Home/ Questions/Q 9210815
In Process

The Archive Base Latest Questions

Editorial Team
  • 0
Asked: 2026-06-18T01:09:43+00:00

My SOAP-Server expects every request to have a valid token in the soap-header to

  • 0

My SOAP-Server expects every request to have a valid token in the soap-header to authenticate the soap-client. This token is only valid for a certain period of time, so I have to expect it to be invalid in every call.

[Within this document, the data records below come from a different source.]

-- ==== Sys2Proof/Machine/Fabric.lean ====
section
/-! DEFINITION. Transport over the fabric: Lift queues, export windows, answers, peer Relay frames and the parked-state
protocol (R273–R278, R378, R379, R384–R390). -/

namespace Sys2Proof.Machine

/-- Take the oldest frame of a port's receive buffer that a command handles; its credit is free (R366). -/
def popRx (s : State) (p : Nat) (want : Frame → Bool) : Option (Frame × State) :=
  match (s.port p).rx.find? want with
  | none => none
  | some f => some (f, s.modPort p (fun x => freeCredit { x with rx := x.rx.erase f } f))

/-- Handle the oldest frame of a type. -/
def onFrame (s : State) (p type : Nat) (act : State → Frame → State) : State :=
  match popRx s p (fun f => f.type = type) with
  | none => s
  | some (f, s) => settle (act s f)

/-- The bytes of the target that a read or write request names. -/
def reqSpan (f : Frame) : Nat × Nat := (f.addr, if f.type = 1 then f.aux % 2 ^ 32 else f.payload.length)

/-- Whether no request that a port received earlier, and has not answered, names a unit of this one's (R379). -/
def reqFree (x : Port) (f : Frame) : Bool :=
  (x.rx.takeWhile (· ≠ f)).all (fun g => !(decide (g.type = 1 ∨ g.type = 3)
    && decide ((reqSpan g).1 / 256 * 256 < (reqSpan f).1 + (reqSpan f).2) && decide ((reqSpan f).1 / 256 * 256 < (reqSpan g).1 + (reqSpan g).2)))

/-- Handle the oldest request of a type, unless an earlier one for the same target unit waits (R379). -/
def onTarget (s : State) (p type : Nat) (act : State → Frame → State) : State :=
  match (s.port p).rx.find? (fun f => f.type = type) with
  | none => s
  | some f => if reqFree (s.port p) f then onFrame s p type act else s

/- Export windows (R379, R385). -/

/-- The window of a VD that holds a range, and whether it allows a source. -/
def windowOf (s : State) (vd addr n src : Nat) : Option (Window × Bool) :=
  ((s.talko.windows.map (·.2)).find? (fun w => w.len ≠ 0 && w.vd = vd && decide (w.base ≤ addr ∧ addr + n ≤ w.base + w.len))).map
    (fun w => (w, w.sources.contains src))

/-- The status of a request, and the device physical address it names: NO_WINDOW 1, DENIED 2 (R385). -/
def windowStatus (s : State) (p : Nat) (f : Frame) (n : Nat) : Nat × Nat × Nat :=
  match s.portVd p with
  | none => (1, 0, 0)
  | some v =>
    match windowOf s v f.addr n f.src with
    | none => (1, v, 0)
    | some (w, ok) => if ok then (0, v, w.dpa + (f.addr - w.base)) else (2, v, 0)

/-- RD_REQ: the units go back in RD_DATA frames of up to 16; a refused or poisoned group carries zeros (R378, R385;
DESIGN CHOICE, log 35). -/
def serveRead (s : State) (p : Nat) (f : Frame) : State :=
  let n := f.aux % 2 ^ 32
  let (st, v, a) := windowStatus s p f n
  (List.range (ceilDiv n 4096)).foldl (fun s i =>
    let k := min 4096 (n - 4096 * i)
    let (bs, bad) := readDpaVd s v (a + 4096 * i) k
    let st := if st ≠ 0 then st else if bad.isSome then 3 else 0
    answer s p { type := 2, vc := 1, dst := f.src, src := s.talko.devId, tag := (f.tag + 16 * i) % 4096, status := st,
                 payload := if st = 0 then bs else List.replicate k 0 }) s

def execRdReq (p : PortId) (s : State) : Host.Outcome State Fault Refusal := doneKeep s (onTarget s p.val 1 (fun s f => serveRead s p.val f))

/-- WR_REQ (R378, R385). -/
def serveWrite (s : State) (p : Nat) (f : Frame) : State :=
  let (st, v, a) := windowStatus s p f f.payload.length
  let s := if st = 0 then writeDpa s v a f.payload else s
  answer s p { type := 4, vc := 1, dst := f.src, src := s.talko.devId, tag := f.tag, status := st }

def execWrReq (p : PortId) (s : State) : Host.Outcome State Fault Refusal := doneKeep s (onTarget s p.val 3 (fun s f => serveWrite s p.val f))

/-- FLUSH is answered with FLUSH_ACK (R378). -/
def execFlush (p : PortId) (s : State) : Host.Outcome State Fault Refusal :=
  doneKeep s (onFrame s p.val 5 (fun s f =>
    answer s p.val { type := 6, vc := 1, dst := f.src, src := s.talko.devId, tag := f.tag }))

/- Answers to the device's own requests (R274, R319, R379). -/

/-- Where the bytes at an offset of a restored sequence's state go: a page of the pool, or the token log (R131, R276). -/
def restoreTo (x : Service) (q : Seq) (off : Nat) : Nat :=
  if off < q.pages.length * x.d.pageBytes then x.d.pagePool + q.pages.getD (off / x.d.pageBytes) 0 * x.d.pageBytes + off % x.d.pageBytes
  else tokLogAt x.d (q.slot.getD 0) 0 + (off - q.pages.length * x.d.pageBytes)

/-- Store one unit that a read brought (R274, R276); the error it ends with, if any. -/
def storeUnit (s : State) (o : LiftOp) (off : Nat) (bs : List Byte) : State × Option ErrRec :=
  match o.owner with
  | .restore k =>
    match (look s.gfe.parks k).bind (parkSeq s) with
    | none => (s, some (farErr o off))
    | some (x, q) =>
      let all := q.pages.length * x.d.pageBytes + (if seqRetains s q then 0 else 4 * q.toks.length)
      match writeVa s x.d.fn x.d.ctx (restoreTo x q off) (bs.take (all - off)) with
      | .ok s => (s, none)
      | .error _ => (s, some (farErr o off))
  | _ =>
    match writeVa s o.fn o.ctx (o.va + off) bs with
    | .ok s => (s, none)
    | .error r => (s, some { walkErr (o.va + off) o.ctx 0 r with source := 3 })

/-- One unit of an RD_DATA frame. -/
def takeUnit (s : State) (p tag status : Nat) (bs : List Byte) : State :=
  let x := s.port p
  match look x.reads tag with
  | none => s
  | some u =>
    let s := s.setPort p { x with reads := del x.reads tag }
    match look s.talko.ops u.op with
    | none => s
    | some o =>
      if status ≠ 0 then partEnds s u.op u.off (some (farErr o u.off))
      else
        let (s, e) := storeUnit s o u.off bs
        partEnds s u.op u.off e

I am trying to find a way to force savon to rebuild the SOAP-Header (i.e. use the new auth-token) after I (re)authenticate with the SOAP-Server. I am not sure, if that is either a savon problem or a ruby one. Here is what I have so far.

class Soapservice
  extend Savon::Model

  # load stored auth-token
  @@header_data = YAML.load_file "settings.yaml"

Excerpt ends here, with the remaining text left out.